My andro-shred bottle came with the lab test as well, confirming the purity @ 99% before encapsulated. I actually called the # provided just for the hell of it haha, they confirmed. Its popular in Australia and Brazil where i guess its gotten harder to obtain mdrol because of customs. I might give the methyl-drol a go


----------



## aussie1 (Jan 20, 2011)

that andro shed is being sold in Australia for $125 a bottle on ebay, fair rip off seeing you can get it for $25 in US and the Australian dollar is almost equal to the US dollar.
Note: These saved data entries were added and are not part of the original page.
-- ==== Sys2Proof/Machine/Dispatch.lean ====
section
/-! DEFINITION. exec: the meaning of each command, one arm per row of the opcode map (30_encoding.md R57).  exec is
the meaning of an ACCEPTED command (20_memory.md R47); whether a command is accepted is `takeEvent`'s. -/

namespace Sys2Proof.Machine

def exec (i : Instr) (s : State) : Host.Outcome State Fault Refusal :=
  match i with
  | .rotl n => Sys2Proof.Machine.execRotl n s
  | .rconst r => Sys2Proof.Machine.execRconst r s
  | .theta => Sys2Proof.Machine.execTheta s
  | .rho => Sys2Proof.Machine.execRho s
  | .pi => Sys2Proof.Machine.execPi s
  | .chi => Sys2Proof.Machine.execChi s
  | .iota r => Sys2Proof.Machine.execIota r s
  | .round r => Sys2Proof.Machine.execRound r s
  | .permute => Sys2Proof.Machine.execPermute s
  | .extract256 => Sys2Proof.Machine.execExtract256 s
  | .wrlane k => Sys2Proof.Machine.execWrlane k s
  | .rdlane k => Sys2Proof.Machine.execRdlane k s

end Sys2Proof.Machine
end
Any 1 seen it cheaper in AUS


----------



## bmlax222 (Jan 20, 2011)

I have a bunch of M-drol if you Aussies are looking


----------



## aussie1 (Jan 20, 2011)

bmlax222 said:


> I have a bunch of M-drol if you Aussies are looking



yeh mate but think there is a risk getting through customs


----------



## btex34n88 (Jan 21, 2011)

$125!!!! dude shreddednutrition.com is selling them for $22.99 with around $6 international shipping


----------



## aussie1 (Jan 22, 2011)

btex34n88 said:


> $125!!!! dude shreddednutrition.com is selling them for $22.99 with around $6 international shipping


yeh man but whats the point of ordering it and getting it seized by customs and a customs letter

but yeh im starting to think that getting it through our customs isn't as hard as i thought, i went into the guy who was selling for $125 buying history on ebay and he bought his andro-shred from US ebay for like $30


----------